Peter and the Piskies: Cornish Folk and Fairy Tales
- First edition (UK)
- Author: Ruth Manning-Sanders
- Illustrator: Raymond Briggs
- Language: English
- Genre: Fairy Tales
- Publisher: OUP (UK) Roy (US)
- Publication date: 1958 (UK) 1966 (US)
- Publication place: United Kingdom
- Media type: Print (hardcover)
- Pages: 215 pp

= Peter and the Piskies =

Book by Ruth Manning-Sanders

Peter and the Piskies: Cornish Folk and Fairy Tales is a 1958 anthology of 34 fairy tales from Cornwall that have been collected and retold by Ruth Manning-Sanders and illustrated by Raymond Briggs. It was the first in a long series of such anthologies by Manning-Sanders.
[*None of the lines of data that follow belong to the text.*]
-- ==== Sys2Proof/Machine/Pins.lean ====
section
/-! DEFINITION. The pin fabric (chapter 08): configuration, combiner and pads, edge queues, inputs, shifters, lines, hoists, locks and calibration. -/

namespace Sys2Proof.Machine

/-! ### Names and fields -/

/-- Channel `i` of a port. -/
def chanOf (p : PinPort) (i : Nat) : Chan := ⟨32 * p.val + i % 32, by omega⟩
/-- The port of a channel. -/
def portOf (c : Chan) : PinPort := ⟨c.val / 32, by omega⟩

/-- OSRC of a configuration word. -/
def cfgOsrc (w : Word) : Nat := fieldN w 0 4
/-- IKIND of a configuration word. -/
def cfgIkind (w : Word) : Nat := fieldN w 6 2
/-- IUNIT of a configuration word. -/
def cfgIunit (w : Word) : Nat := fieldN w 8 10
/-- TSEL of a configuration word. -/
def cfgTsel (w : Word) : UnitNo := fin 1024 (fieldN w 18 10)
/-- OEMODE of a configuration word. -/
def cfgOemode (w : Word) : Nat := fieldN w 4 2
/-- IINV of a configuration word. -/
def cfgIinv (w : Word) : Bool := bit w 29
/-- OINV of a configuration word. -/
def cfgOinv (w : Word) : Bool := bit w 28
/-- PIN_PAD.LOOP. -/
def padLoop (w : Word) : Nat := fieldN w 30 2
/-- PIN_PAD.GF. -/
def padGf (w : Word) : Nat := fieldN w 20 4
/-- PIN_PAD.DLY. -/
def padDly (w : Word) : BitVec 5 := (w >>> 15).setWidth 5

/-- The number of ones among four bits. -/
def ones4 (n : Nat) : Nat := n % 2 + n / 2 % 2 + n / 4 % 2 + n / 8 % 2

/-- A host, channel or thread may write a channel: its partition, and for a thread its ownership (R219). -/
def State.pinWritable (s : State) (a : Agent) (c : Chan) : Bool :=
  s.holds a kPin c.val && (match a with | .thread t => decide (s.pinOwner c = some t) | _ => true)

/-- A port has a channel in the access's partition (R220). -/
def State.portInside (s : State) (a : Agent) (p : PinPort) : Bool :=
  match s.agentPart a with
  | none => false
  | some h => s.holdsAny h kPin (32 * p.val) 32

/-- The bits of a port register that the access's partition holds (R220). -/
def State.portMask (s : State) (a : Agent) (p : PinPort) : Word :=
  (List.range 32).foldl (fun m i => if s.holds a kPin (32 * p.val + i) then m ||| bitw i else m) 0

/-- A word with the bit of each channel of a port for which `f` holds. -/
def State.portBits (s : State) (p : PinPort) (f : PinS → Bool) : Word :=
  (List.range 32).foldl (fun m i => if f (s.pin (chanOf p i)) then m ||| bitw i else m) 0

/-! ### Filtered levels (R247) -/

/-- F of a channel. A switch of IINV changes F, and what lines and hoists see of it, at once; R247 gives the delays of pad
transitions alone (log entry 45, DESIGN CHOICE). -/
def State.chF (s : State) (c : Chan) : Bool := let p := s.pin c; p.filt != cfgIinv p.cfg
/-- F one cycle later, as lines and hoists on ports see it; equally F of the previous cycle. -/
def State.chF1 (s : State) (c : Chan) : Bool := let p := s.pin c; p.f1 != cfgIinv p.cfg
/-- F two cycles later, as hoists on lines see it. -/
def State.chF2 (s : State) (c : Chan) : Bool := let p := s.pin c; p.f2 != cfgIinv p.cfg

/-- The channels whose governing set feeds a unit of a kind, lowest first (R225). -/
def State.feeders (s : State) (kind unit : Nat) : List Chan :=
  ((s.pins.filter (fun e => decide (cfgIkind e.2.cfg = kind) && decide (cfgIunit e.2.cfg = unit))).map (·.1)).map (fin 512 ·)

/-- The level a unit of a kind sees: one channel's F, or the policy of R225; 0 where none feeds it (R255). -/
def State.unitLevel (s : State) (kind unit : Nat) : Bool :=
  match s.feeders kind unit with
  | [] => false
  | [c] => s.chF c
  | c :: rest =>
    if s.strict.contains (portOf c).val then bit (s.pin c).padCfg 24
    else (c :: rest).any (fun d => s.chF d)

/-- A channel stands in an output or an input conflict (R223, R225). -/
def State.conflict (s : State) (c : Chan) : Bool :=
  let w := (s.pin c).cfg
  decide (2 ≤ ones4 (cfgOsrc w)) ||
  ((decide (cfgIkind w = 1) || decide (cfgIkind w = 2)) && decide (2 ≤ (s.feeders (cfgIkind w) (cfgIunit w)).length))

/-! ### The combiner and the pad (R223 to R226) -/

/-- The channel is in its safe state (R229). -/
def PinS.safe (p : PinS) : Bool := bit p.padCfg 29 || p.lockSafe || !p.stnSafe.isEmpty

/-- The values of the enabled sources: latch, timer, edge queue and shifter in bits 0 to 3. -/
def PinS.sources (p : PinS) (timer : Bool) : Nat :=
  let o := cfgOsrc p.cfg
  (if p.latchV && decide (o % 2 = 1) then 1 else 0) + (if timer && decide (o / 2 % 2 = 1) then 2 else 0) +
  (if p.eLevel && !p.eZ && decide (o / 4 % 2 = 1) then 4 else 0) + (if p.shOutV && decide (o / 8 % 2 = 1) then 8 else 0)

/-- v and oe of the combiner outside a strict conflict; `old` is the value PAD_OUT held (R223). -/
def PinS.combine (p : PinS) (timer old : Bool) : Bool × Bool :=
  let o := cfgOsrc p.cfg
  if o = 0 then (old, false)
  else
    let v := decide (p.sources timer ≠ 0) != cfgOinv p.cfg
    let rel := decide (o = 4) && p.eZ
    (v, if cfgOemode p.cfg = 0 then !rel else if cfgOemode p.cfg = 1 then !rel && !v else if cfgOemode p.cfg = 2 then !rel && v else false)

/-- A default code of SAFE or DEFLT: 0 drives 0, 1 drives 1, 2 releases. -/
def driveCode (code : Nat) (old : Bool) : Bool × Bool :=
  if code = 0 then (false, true) else if code = 1 then (true, true) else (old, false)

/-- The combined output: what a strict conflict or the combiner gives (R223). -/
def PinS.combined (p : PinS) (strict timer : Bool) : Bool × Bool :=
  if 2 ≤ ones4 (cfgOsrc p.cfg) ∧ strict then (decide (fieldN p.padCfg 25 2 % 2 = 1), decide (fieldN p.padCfg 25 2 ≠ 2))
  else p.combine timer p.comb.1

/-- The row of Table PIN-3 in force. -/
def PinS.rowNow (p : PinS) (held strict : Bool) : Nat :=
  if held then 1
  else if padLoop p.padCfg = 1 ∨ padLoop p.padCfg = 2 then 2
  else if p.safe then 3
  else if 2 ≤ ones4 (cfgOsrc p.cfg) ∧ strict then 4
  else 5

/-- PAD_OUT and PAD_OE of a row (Table PIN-3). -/
def PinS.drive (p : PinS) (row : Nat) (timer : Bool) : Bool × Bool :=
  let old := p.pad.out
  if row = 1 then (if p.holdSafe then driveCode (fieldN p.padCfg 27 2) old else (false, false))
  else if row = 2 then (false, false)
  else if row = 3 then driveCode (fieldN p.padCfg 27 2) old
  else if row = 4 then (decide (fieldN p.padCfg 25 2 % 2 = 1), decide (fieldN p.padCfg 25 2 ≠ 2))
  else p.combine timer old

/-- The fine values of the sources: DLY, the timer's, the entry's, DLY (R224). -/
def PinS.fines (p : PinS) (timer : BitVec 5) : List (Nat × BitVec 5) :=
  [(1, padDly p.padCfg), (2, timer), (4, p.eFine), (8, padDly p.padCfg)]

/-- The smallest fine value among the sources that a mask marks. -/
def minFine (m : Nat) (l : List (Nat × BitVec 5)) : BitVec 5 :=
  l.foldl (fun f e => if m / e.1 % 2 = 1 ∧ e.2.toNat < f.toNat then e.2 else f) 31
/-- The largest fine value among the sources that a mask marks. -/
def maxFine (m : Nat) (l : List (Nat × BitVec 5)) : BitVec 5 :=
  l.foldl (fun f e => if m / e.1 % 2 = 1 ∧ f.toNat < e.2.toNat then e.2 else f) 0

/-- Where a transition of the OR of the sources is placed (R224); a release of the edge queue alone, or its end, at the fine value
of the entry that fired in cycle `c` (R244). -/
def PinS.place (p : PinS) (c now : Nat) (timer : BitVec 5) : BitVec 5 :=
  let was := p.srcs.toNat
  if was = 0 ∧ now ≠ 0 then minFine now (p.fines timer)
  else if was ≠ 0 ∧ now = 0 then maxFine was (p.fines timer)
  else if cfgOsrc p.cfg = 4 ∧ p.firedAt = some c then p.eFine
  else 0

/-- The pad of one channel at the end of a cycle: a change of row is placed at fine value 0 (R226). -/
def PinS.refresh (p : PinS) (now : Nat) (held strict timer : Bool) (tfine : BitVec 5) : PinS :=
  let row := p.rowNow held strict
  let d := p.drive row timer
  let src := p.sources timer
  let moved := decide (d ≠ (p.pad.out, p.pad.oe))
  let fine := if row = p.row.toNat ∧ row = 5 then p.place now src tfine else 0
  let comb := p.combined strict timer
  { p with
    row := BitVec.ofNat 3 row
    srcs := BitVec.ofNat 4 src
    comb := comb
    combAt := if comb = p.comb then p.combAt else some now
    pad := { out := d.1, oe := d.2, loop := decide (row ≥ 3) && decide (padLoop p.padCfg = 3)
             fine := if moved then fine else p.pad.fine } }

/-- The level that the input path takes: the pad's, or the channel's own combined value under LOOP 1 and 2 (R226). -/
def PinS.pathLevel (p : PinS) (timer strict : Bool) : Bool :=
  if padLoop p.padCfg = 1 ∨ padLoop p.padCfg = 2 then
    (if 2 ≤ ones4 (cfgOsrc p.cfg) ∧ strict then decide (fieldN p.padCfg 25 2 % 2 = 1) else (p.combine timer p.path).1)
  else p.level

/-! ### The input path (R247, R248) -/

/-- First place of the filter's landings within a cycle: they land in the order of time, fine value and channel (R225). -/
def prioInput : Nat := 8

/-- The place of a transition within its cycle. -/
def inputPrio (time : DWord) (fine : BitVec 5) (c : Chan) : Nat :=
  prioInput + (time.toNat * 32 + fine.toNat) * 512 + c.val

/-- A landing is the filter of channel `c`. -/
def Landing.filterOf (c : Chan) (x : Landing) : Bool :=
  match x.eff with | .pinFilter d _ _ _ => decide (c = d) | _ => false

/-- The level of a filter's landing. -/
def Landing.filterLevel (x : Landing) : Bool := match x.eff with | .pinFilter _ l _ _ => l | _ => false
In an author's note, Manning-Sanders says of the passing down of the tales: "A widow woman lived in a cottage by the sea. ... It was the piskies who told the old widow woman the stories in this book, and she told them to me, and now I am telling them to you."

Of the tales themselves, the book's dust jacket says: "The folk-tales of Cornwall are peopled with giants and saints and wicked demons; with the thieving, spiteful spriggans, the mischievous piskies who are always laughing, and the little bearded knockers who work industriously in the mines, and who, they say, are growing smaller with every year they live so that there will come a day when they are no size at all."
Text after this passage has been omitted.